Careful not to cut spending too soon
ANOTHER day and further signs there is some life left in the poor battered UK economy.. Yesterday it emerged that house prices rose for the third month in a row in June, according to government figures. And takeovers are back, it would seem, with the blue-chip insurer Friends Provident succumbing to an increased £1.85bn bid (as we predicted in Monday’s paper).
It would be wrong, however, to think we are heading out of the woods with any sort of gusto.
Today the Bank of England will give its view on the current state of affairs in the UK economy in its monthly Inflation Report and, as ever, the thoughts of governor Mervyn King will be considered with great interest. He is unlikely to be jumping for joy.
Today’s jobless figures will also provide food for thought about the strength or otherwise of any recovery.
David Kern, chief economist at the British Chambers of Commerce, said yesterday: “There has been a worrying increase in unemployment over recent months, and unless there is an indication that this trend is abating, it is highly likely that the jobless total will rise above 3m next year.”
The thing that scares people most is that the recovery, such as it is, will be snuffed out before it has really got going.
Some, like shadow chancellor George Osborne, argue the recovery could be blown off course because the government has lost control of public spending and there is a risk that the UK will lose its credit rating.
The government is convinced of its own plans to return to fiscal stability within five years.
So far the response to the crisis has been to stimulate the economy, through quantitative easing, through investing in the worst off banks and via a VAT reduction to 15 per cent.
Just as there is a danger in public spending being too high, there is also a danger of cutting it too soon. Many feel the US in the 1930s tried too quickly to tighten economic conditions after the banking collapses following 1929 and it was that policy that led to the depression.

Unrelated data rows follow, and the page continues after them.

/-- What the block does with a value that has been stored. `tk` is the WRITE_PARAM that carries it; the answer says whether
that entry must wait. -/
def pageAct (direct : Bool) (tk : Option Word) (lvl a : Nat) (old new v : Word) (s : State) : State × Bool :=
  let p := pageOf a
  let o := offOf a
  let k := (o - 0x100) / 4
  if p = pgPROT then
    (if 0x300 ≤ o ∧ (o - 0x300) % 12 = 8 ∧ o < 0x3C0 ∧ lvl = 0 then rangeApply ((o - 0x300) / 12) s else s, false)
  else if p = pgHOSTIF then
    (if o = 0x44 ∧ bit new 31 ∧ ¬ bit old 31 then { s with host := { s.host with holdCnt := 0 } } else s, false)
  else if p = pgCLKGEN then
    (if o = 0x40 then pllAct new s else if o = 0x44 then gateAct old new s else s, false)
  else if p = pgPLLM then
    if o = 0x40 then rateLand tk new s
    else if o = 0x4C then (pstep (bits v 15 0) s, false)
    else if o = 0x68 ∨ o = 0x6C then (wclkWritten ((o - 0x68) / 4) old new s, false)
    else if o = 0x70 ∧ bit v 0 then (bandSearch (bit new 8) s, false)
    else (s, false)
  else if p = pgDPLL then
    (if o = 0x6C ∧ v &&& 0xF#32 != 0 then alignStart ((List.range 4).filter (bit v)) (bits new 9 8) s else s, false)
  else if p = pgTIMEBASE then
    (if o = 0x44 ∨ o = 0x48 then
       wheelTaken s
     else if o = 0x70 then setTb { s.tb with corrLo := v } s
     else if o = 0x74 then corrSubmit v s
     else if o = 0x88 then setTb { s.tb with loadLo := v } s
     else if o = 0x8C then
       setTb { s.tb with load := some (sgn 48 (s.tb.loadLo.toNat + 2 ^ 32 * (v.toNat % 65536)) * mmUnit) } s
     else s, false)
  else if p = pgGALLEY then
    (if o = 0x44 then prodWritten (Fin.ofNat 4 lvl) (bits old 15 0) (bits new 15 0) s
     else if o = 0x70 then clientRstWrite (bits v 15 0) s
     else s, false)
  else if p = pgTWIN then (if o = 0x44 then (twinCmd (bits v 1 0) s).2 else s, false)
  else if p = pgDDRC then
    (if o = 0x140 then dlySel s else if o = 0x144 ∧ bit v 0 then dlyCommit direct s else s, false)
  else if p = pgECC then
    (if o = 0x48 then (if bit v 31 then armAct s else s)
     else match remapGroup o with
       | some g => if old != new then remapAct g a old new s else s
       | none => s, false)
  else if 0x10 ≤ p ∧ p ≤ 0x13 then
    let g : Fin 4 := Fin.ofNat 4 (p - 0x10)
    if 0x100 ≤ o ∧ o < 0x120 then portChange g k .port new direct tk s
    else if 0x120 ≤ o ∧ o < 0x140 then portChange g (k - 8) .inMask new direct tk s
    else if 0x140 ≤ o ∧ o < 0x160 then portChange g (k - 16) .outMask new direct tk s
    else (s, false)
  else if p = pgAES3 then (if 0x100 ≤ o ∧ o < 0x120 ∧ bit v 27 then txCommit (Fin.ofNat 8 k) s else s, false)
  else if p = pgASRC then (if 0x100 ≤ o ∧ o < 0x300 then asrcFlowChange old new (asrcChange k old new s) else s, false)
  else if p = pgPTP then (if o = 0x80 then timeCommand (bits v 1 0) (bit new 4) s else s, false)
  else if p = pgSTREAMRX ∨ p = pgSTREAMTX then
    let tx := p == pgSTREAMTX
    if o = 0x48 then (streamSel tx s, false)
    else if o = 0x4C ∧ bit v 0 then (streamCommit tx direct s, false)
    else if ¬ tx ∧ 0x90 ≤ o ∧ o < 0xA0 ∧ bit old 31 ∧ old ≠ new then
      -- a flow clock that is switched off or moved loses its lock (R266)
      let j : Fin 4 := Fin.ofNat 4 ((o - 0x90) / 4)
      (rset a new (fclkLock j false 0 (rset a old s)), false)
    else (s, false)
  else if p = pgCOMPOSITOR then (if o = 0x50 then peak aCOMPOSITOR_PEAK_PEND (pendingEvs s).length s else s, false)
  else if p = pgBASIN then
    (if o = 0x60 ∧ bit v 0 then formeCrcStart (bit new 4) s
     else if o = 0x68 then peak aBASIN_SLOT_PEAK (slotsBusy s) s else s, false)
  else if p = pgJET then
    if 0x100 ≤ o ∧ o < 0x200 then (jetPathChange k old new s, false)
    else if 0x200 ≤ o ∧ o < 0x300 then
      pointChange tk (kJet + 4 * (k - 64)) new none (rset a old s)
    else (s, false)
  else if p = pgGPIO then
    (if o = 0x40 ∧ bit old 31 ≠ bit new 31 then ppsEnable (bit new 31) s
     else if o = 0x48 ∧ bit old 31 ≠ bit new 31 then bmarkEnable (bit new 31) s
     else s, false)
  else if p = pgRECORDER then (if o = 0x40 then recFreeze v s else if o = 0x48 then peak aRECORDER_BUF_PEAK (rget s aRECORDER_BUF_LEVEL).toNat s else s, false)
  else if p = pgINTC then
    (if o = 0x44 then rset aINTC_ALMSRC (new ||| (presentAlarms s &&& (old &&& ~~~new))) s else s, false)
  else if p = pgMON then (if o = 0x4C ∧ bit v 31 then tempRestartSet s else s, false)
  else if p = pgOTP then
    (if o = 0x208 ∧ bit v 0 then { s with boot := { s.boot with otpBusy := some (rfld s aOTP_PROGADDR 7 0, rget s aOTP_PROGDATA) } } else s, false)
  else (s, false)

The government’s forecast for capital expenditure shows it coming down from a high level now – partly inflated by spending on the Olympics – to around 1.5 per cent of gross domestic product in five years’ time.
On current spending the government is targeting average increases of 0.7 per cent per year, which means that if the health budget is frozen others will need to be cut.
Both parties accept the need to move towards fiscal balance but the difference seems to be that the Conservatives would move quickly.
Labour is planning no tightening this year or next, though its opponents say if re-elected (unlikely) it would be forced to make cuts sooner.
Partly it depends on your view of the recession and on how long you believe the economy will continue hobbling along like a wounded soldier. Attack it too soon with a fiscal tightening, though, and you may just have a fatal casualty on your hands.
Or, as a recent paper by think tank Centre Forum says: “A blind rush towards fiscal balance could bring back the recession with a vengeance.”